• Records for this exercise
===============
@[simp] theorem settleWith_now (vs : List Nat) : (settleWith vs n).now = n.now := rfl
@[simp] theorem settleWith_taiOff (vs : List Nat) : (settleWith vs n).taiOff = n.taiOff := rfl
@[simp] theorem settleWith_slewFrom (vs : List Nat) : (settleWith vs n).slewFrom = n.slewFrom := rfl
@[simp] theorem settleWith_slewBy (vs : List Nat) : (settleWith vs n).slewBy = n.slewBy := rfl
@[simp] theorem settleWith_frame (vs : List Nat) : (settleWith vs n).frame = n.frame := rfl
@[simp] theorem settleWith_period (vs : List Nat) : (settleWith vs n).period = n.period := rfl
@[simp] theorem settleWith_sampleT (vs : List Nat) : (settleWith vs n).sampleT = n.sampleT := rfl
@[simp] theorem settleWith_sAt (vs : List Nat) : (settleWith vs n).sAt = n.sAt := rfl
@[simp] theorem settleWith_bAt (vs : List Nat) : (settleWith vs n).bAt = n.bAt := rfl
@[simp] theorem settleWith_regs (vs : List Nat) : (settleWith vs n).regs = n.regs := rfl
@[simp] theorem settleWith_staged (vs : List Nat) : (settleWith vs n).staged = n.staged := rfl
@[simp] theorem settleWith_headers (vs : List Nat) : (settleWith vs n).headers = n.headers := rfl
@[simp] theorem settleWith_seqs (vs : List Nat) : (settleWith vs n).seqs = n.seqs := rfl
@[simp] theorem settleWith_cmds (vs : List Nat) : (settleWith vs n).cmds = n.cmds := rfl
@[simp] theorem settleWith_acts (vs : List Nat) : (settleWith vs n).acts = n.acts := rfl
@[simp] theorem settleWith_endpoint (vs : List Nat) : (settleWith vs n).endpoint = n.endpoint := rfl
@[simp] theorem settleWith_unshown (vs : List Nat) : (settleWith vs n).unshown = n.unshown := rfl
@[simp] theorem settleWith_unshownStaged (vs : List Nat) : (settleWith vs n).unshownStaged = n.unshownStaged := rfl
@[simp] theorem settleWith_readHold (vs : List Nat) : (settleWith vs n).readHold = n.readHold := rfl
@[simp] theorem settleWith_writeHold (vs : List Nat) : (settleWith vs n).writeHold = n.writeHold := rfl
@[simp] theorem settleWith_mgt (vs : List Nat) : (settleWith vs n).mgt = n.mgt := rfl
@[simp] theorem settleWith_mirror (vs : List Nat) : (settleWith vs n).mirror = n.mirror := rfl
@[simp] theorem settleWith_rec_ (vs : List Nat) : (settleWith vs n).rec_ = n.rec_ := rfl
@[simp] theorem settleWith_tb (vs : List Nat) : (settleWith vs n).tb = n.tb := rfl
@[simp] theorem settleWith_launches (vs : List Nat) : (settleWith vs n).launches = n.launches := rfl
@[simp] theorem settleWith_lchLast (vs : List Nat) : (settleWith vs n).lchLast = n.lchLast := rfl
@[simp] theorem settleWith_ranks (vs : List Nat) : (settleWith vs n).ranks = n.ranks := rfl
@[simp] theorem settleWith_fronts (vs : List Nat) : (settleWith vs n).fronts = n.fronts := rfl
@[simp] theorem settleWith_acqs (vs : List Nat) : (settleWith vs n).acqs = n.acqs := rfl
@[simp] theorem settleWith_diags (vs : List Nat) : (settleWith vs n).diags = n.diags := rfl
@[simp] theorem settleWith_stages (vs : List Nat) : (settleWith vs n).stages = n.stages := rfl
@[simp] theorem settleWith_res (vs : List Nat) : (settleWith vs n).res = n.res := rfl
@[simp] theorem settleWith_resHead (vs : List Nat) : (settleWith vs n).resHead = n.resHead := rfl
@[simp] theorem settleWith_late (vs : List Nat) : (settleWith vs n).late = n.late := rfl
@[simp] theorem settleWith_peers (vs : List Nat) : (settleWith vs n).peers = n.peers := rfl
@[simp] theorem settleWith_peerMsgs (vs : List Nat) : (settleWith vs n).peerMsgs = n.peerMsgs := rfl
@[simp] theorem settleWith_points (vs : List Nat) : (settleWith vs n).points = n.points := rfl
@[simp] theorem settleWith_groups (vs : List Nat) : (settleWith vs n).groups = n.groups := rfl
@[simp] theorem settleWith_remoteFos (vs : List Nat) : (settleWith vs n).remoteFos = n.remoteFos := rfl
@[simp] theorem settleWith_remoteActs (vs : List Nat) : (settleWith vs n).remoteActs = n.remoteActs := rfl
@[simp] theorem settleWith_almCnt (vs : List Nat) : (settleWith vs n).almCnt = n.almCnt := rfl
@[simp] theorem settleWith_call (vs : List Nat) : (settleWith vs n).call = n.call := rfl
@[simp] theorem settleWith_stations (vs : List Nat) : (settleWith vs n).stations = n.stations := rfl
@[simp] theorem settleWith_safety (vs : List Nat) : (settleWith vs n).safety = n.safety := rfl
@[simp] theorem settleWith_lanes (vs : List Nat) : (settleWith vs n).lanes = n.lanes := rfl
@[simp] theorem settleWith_laneSt (vs : List Nat) : (settleWith vs n).laneSt = n.laneSt := rfl
@[simp] theorem settleWith_duplex (vs : List Nat) : (settleWith vs n).duplex = n.duplex := rfl
@[simp] theorem settleWith_cans (vs : List Nat) : (settleWith vs n).cans = n.cans := rfl
@[simp] theorem settleWith_tsRef (vs : List Nat) : (settleWith vs n).tsRef = n.tsRef := rfl
@[simp] theorem settleWith_net (vs : List Nat) : (settleWith vs n).net = n.net := rfl
@[simp] theorem settleWith_config (vs : List Nat) : (settleWith vs n).config = n.config := rfl
@[simp] theorem settleWith_nodeSt (vs : List Nat) : (settleWith vs n).nodeSt = n.nodeSt := rfl
@[simp] theorem settleWith_power (vs : List Nat) : (settleWith vs n).power = n.power := rfl
@[simp] theorem settleWith_dueB (vs : List Nat) : (settleWith vs n).dueB = n.dueB := rfl
@[simp] theorem settleWith_dueR (vs : List Nat) : (settleWith vs n).dueR = n.dueR := rfl
@[simp] theorem settleWith_free (vs : List Nat) : (settleWith vs n).free = n.free := rfl

@[simp] theorem settle_now : (settle n).now = n.now := rfl
@[simp] theorem settle_taiOff : (settle n).taiOff = n.taiOff := rfl
@[simp] theorem settle_slewFrom : (settle n).slewFrom = n.slewFrom := rfl
@[simp] theorem settle_slewBy : (settle n).slewBy = n.slewBy := rfl
@[simp] theorem settle_frame : (settle n).frame = n.frame := rfl
@[simp] theorem settle_period : (settle n).period = n.period := rfl
@[simp] theorem settle_sampleT : (settle n).sampleT = n.sampleT := rfl
@[simp] theorem settle_sAt : (settle n).sAt = n.sAt := rfl
@[simp] theorem settle_bAt : (settle n).bAt = n.bAt := rfl
@[simp] theorem settle_regs : (settle n).regs = n.regs := rfl
@[simp] theorem settle_staged : (settle n).staged = n.staged := rfl
@[simp] theorem settle_headers : (settle n).headers = n.headers := rfl
@[simp] theorem settle_seqs : (settle n).seqs = n.seqs := rfl
@[simp] theorem settle_cmds : (settle n).cmds = n.cmds := rfl
@[simp] theorem settle_acts : (settle n).acts = n.acts := rfl
@[simp] theorem settle_endpoint : (settle n).endpoint = n.endpoint := rfl
@[simp] theorem settle_unshown : (settle n).unshown = n.unshown := rfl
@[simp] theorem settle_unshownStaged : (settle n).unshownStaged = n.unshownStaged := rfl
@[simp] theorem settle_readHold : (settle n).readHold = n.readHold := rfl
@[simp] theorem settle_writeHold : (settle n).writeHold = n.writeHold := rfl
@[simp] theorem settle_mgt : (settle n).mgt = n.mgt := rfl
@[simp] theorem settle_mirror : (settle n).mirror = n.mirror := rfl
@[simp] theorem settle_rec_ : (settle n).rec_ = n.rec_ := rfl
@[simp] theorem settle_tb : (settle n).tb = n.tb := rfl
@[simp] theorem settle_launches : (settle n).launches = n.launches := rfl
@[simp] theorem settle_lchLast : (settle n).lchLast = n.lchLast := rfl
@[simp] theorem settle_ranks : (settle n).ranks = n.ranks := rfl
@[simp] theorem settle_fronts : (settle n).fronts = n.fronts := rfl
@[simp] theorem settle_acqs : (settle n).acqs = n.acqs := rfl
@[simp] theorem settle_diags : (settle n).diags = n.diags := rfl
@[simp] theorem settle_stages : (settle n).stages = n.stages := rfl
@[simp] theorem settle_res : (settle n).res = n.res := rfl
@[simp] theorem settle_resHead : (settle n).resHead = n.resHead := rfl
@[simp] theorem settle_late : (settle n).late = n.late := rfl
@[simp] theorem settle_peers : (settle n).peers = n.peers := rfl
@[simp] theorem settle_peerMsgs : (settle n).peerMsgs = n.peerMsgs := rfl
@[simp] theorem settle_points : (settle n).points = n.points := rfl
@[simp] theorem settle_groups : (settle n).groups = n.groups := rfl
@[simp] theorem settle_remoteFos : (settle n).remoteFos = n.remoteFos := rfl
@[simp] theorem settle_remoteActs : (settle n).remoteActs = n.remoteActs := rfl
@[simp] theorem settle_almCnt : (settle n).almCnt = n.almCnt := rfl
@[simp] theorem settle_call : (settle n).call = n.call := rfl
@[simp] theorem settle_stations : (settle n).stations = n.stations := rfl
@[simp] theorem settle_safety : (settle n).safety = n.safety := rfl
@[simp] theorem settle_lanes : (settle n).lanes = n.lanes := rfl
@[simp] theorem settle_laneSt : (settle n).laneSt = n.laneSt := rfl
@[simp] theorem settle_duplex : (settle n).duplex = n.duplex := rfl
@[simp] theorem settle_cans : (settle n).cans = n.cans := rfl
@[simp] theorem settle_tsRef : (settle n).tsRef = n.tsRef := rfl
@[simp] theorem settle_net : (settle n).net = n.net := rfl
@[simp] theorem settle_config : (settle n).config = n.config := rfl
@[simp] theorem settle_nodeSt : (settle n).nodeSt = n.nodeSt := rfl
@[simp] theorem settle_power : (settle n).power = n.power := rfl
@[simp] theorem settle_dueB : (settle n).dueB = n.dueB := rfl
@[simp] theorem settle_dueR : (settle n).dueR = n.dueR := rfl
@[simp] theorem settle_free : (settle n).free = n.free := rfl

@[simp] theorem drawn_now : (drawn n).now = n.now := rfl
@[simp] theorem drawn_taiOff : (drawn n).taiOff = n.taiOff := rfl
@[simp] theorem drawn_slewFrom : (drawn n).slewFrom = n.slewFrom := rfl
@[simp] theorem drawn_slewBy : (drawn n).slewBy = n.slewBy := rfl
@[simp] theorem drawn_frame : (drawn n).frame = n.frame := rfl
@[simp] theorem drawn_period : (drawn n).period = n.period := rfl
@[simp] theorem drawn_sampleT : (drawn n).sampleT = n.sampleT := rfl
@[simp] theorem drawn_sAt : (drawn n).sAt = n.sAt := rfl
@[simp] theorem drawn_bAt : (drawn n).bAt = n.bAt := rfl
@[simp] theorem drawn_regs : (drawn n).regs = n.regs := rfl
@[simp] theorem drawn_staged : (drawn n).staged = n.staged := rfl
@[simp] theorem drawn_headers : (drawn n).headers = n.headers := rfl
@[simp] theorem drawn_seqs : (drawn n).seqs = n.seqs := rfl
@[simp] theorem drawn_cmds : (drawn n).cmds = n.cmds := rfl
@[simp] theorem drawn_acts : (drawn n).acts = n.acts := rfl
@[simp] theorem drawn_vectors : (drawn n).vectors = n.vectors := rfl
@[simp] theorem drawn_endpoint : (drawn n).endpoint = n.endpoint := rfl
@[simp] theorem drawn_unshown : (drawn n).unshown = n.unshown := rfl
@[simp] theorem drawn_unshownStaged : (drawn n).unshownStaged = n.unshownStaged := rfl
@[simp] theorem drawn_readHold : (drawn n).readHold = n.readHold := rfl
@[simp] theorem drawn_writeHold : (drawn n).writeHold = n.writeHold := rfl
@[simp] theorem drawn_mgt : (drawn n).mgt = n.mgt := rfl
@[simp] theorem drawn_mirror : (drawn n).mirror = n.mirror := rfl
@[simp] theorem drawn_rec_ : (drawn n).rec_ = n.rec_ := rfl
@[simp] theorem drawn_tb : (drawn n).tb = n.tb := rfl
@[simp] theorem drawn_launches : (drawn n).launches = n.launches := rfl
@[simp] theorem drawn_lchLast : (drawn n).lchLast = n.lchLast := rfl
@[simp] theorem drawn_ranks : (drawn n).ranks = n.ranks := rfl
@[simp] theorem drawn_fronts : (drawn n).fronts = n.fronts := rfl
@[simp] theorem drawn_acqs : (drawn n).acqs = n.acqs := rfl
@[simp] theorem drawn_diags : (drawn n).diags = n.diags := rfl
@[simp] theorem drawn_stages : (drawn n).stages = n.stages := rfl
@[simp] theorem drawn_res : (drawn n).res = n.res := rfl
@[simp] theorem drawn_resHead : (drawn n).resHead = n.resHead := rfl
@[simp] theorem drawn_late : (drawn n).late = n.late := rfl
@[simp] theorem drawn_peers : (drawn n).peers = n.peers := rfl
@[simp] theorem drawn_peerMsgs : (drawn n).peerMsgs = n.peerMsgs := rfl
@[simp] theorem drawn_points : (drawn n).points = n.points := rfl
@[simp] theorem drawn_groups : (drawn n).groups = n.groups := rfl
@[simp] theorem drawn_remoteFos : (drawn n).remoteFos = n.remoteFos := rfl
@[simp] theorem drawn_remoteActs : (drawn n).remoteActs = n.remoteActs := rfl
@[simp] theorem drawn_almCnt : (drawn n).almCnt = n.almCnt := rfl
@[simp] theorem drawn_call : (drawn n).call = n.call := rfl
@[simp] theorem drawn_stations : (drawn n).stations = n.stations := rfl
@[simp] theorem drawn_safety : (drawn n).safety = n.safety := rfl
@[simp] theorem drawn_lanes : (drawn n).lanes = n.lanes := rfl
@[simp] theorem drawn_laneSt : (drawn n).laneSt = n.laneSt := rfl
@[simp] theorem drawn_duplex : (drawn n).duplex = n.duplex := rfl
@[simp] theorem drawn_cans : (drawn n).cans = n.cans := rfl
@[simp] theorem drawn_tsRef : (drawn n).tsRef = n.tsRef := rfl
@[simp] theorem drawn_net : (drawn n).net = n.net := rfl
@[simp] theorem drawn_config : (drawn n).config = n.config := rfl
@[simp] theorem drawn_nodeSt : (drawn n).nodeSt = n.nodeSt := rfl
@[simp] theorem drawn_power : (drawn n).power = n.power := rfl
@[simp] theorem drawn_dueB : (drawn n).dueB = n.dueB := rfl
@[simp] theorem drawn_dueR : (drawn n).dueR = n.dueR := rfl
@[simp] theorem drawn_free : (drawn n).free = n.free + 1 := rfl
@[simp] theorem drawn_outs : (drawn n).outs = n.outs := rfl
===============
• Goal of the exercise
Nothing but the lines from the top of the entries above through the line with "vs n).unshownStaged = n.unshownStaged := rfl" should be set down, each exactly as written.

• Answer to the problem
@[simp] theorem settleWith_now (vs : List Nat) : (settleWith vs n).now = n.now := rfl
@[simp] theorem settleWith_taiOff (vs : List Nat) : (settleWith vs n).taiOff = n.taiOff := rfl
@[simp] theorem settleWith_slewFrom (vs : List Nat) : (settleWith vs n).slewFrom = n.slewFrom := rfl
@[simp] theorem settleWith_slewBy (vs : List Nat) : (settleWith vs n).slewBy = n.slewBy := rfl
@[simp] theorem settleWith_frame (vs : List Nat) : (settleWith vs n).frame = n.frame := rfl
@[simp] theorem settleWith_period (vs : List Nat) : (settleWith vs n).period = n.period := rfl
@[simp] theorem settleWith_sampleT (vs : List Nat) : (settleWith vs n).sampleT = n.sampleT := rfl
@[simp] theorem settleWith_sAt (vs : List Nat) : (settleWith vs n).sAt = n.sAt := rfl
@[simp] theorem settleWith_bAt (vs : List Nat) : (settleWith vs n).bAt = n.bAt := rfl
@[simp] theorem settleWith_regs (vs : List Nat) : (settleWith vs n).regs = n.regs := rfl
@[simp] theorem settleWith_staged (vs : List Nat) : (settleWith vs n).staged = n.staged := rfl
@[simp] theorem settleWith_headers (vs : List Nat) : (settleWith vs n).headers = n.headers := rfl
@[simp] theorem settleWith_seqs (vs : List Nat) : (settleWith vs n).seqs = n.seqs := rfl
@[simp] theorem settleWith_cmds (vs : List Nat) : (settleWith vs n).cmds = n.cmds := rfl
@[simp] theorem settleWith_acts (vs : List Nat) : (settleWith vs n).acts = n.acts := rfl
@[simp] theorem settleWith_endpoint (vs : List Nat) : (settleWith vs n).endpoint = n.endpoint := rfl
@[simp] theorem settleWith_unshown (vs : List Nat) : (settleWith vs n).unshown = n.unshown := rfl
@[simp] theorem settleWith_unshownStaged (vs : List Nat) : (settleWith vs n).unshownStaged = n.unshownStaged := rfl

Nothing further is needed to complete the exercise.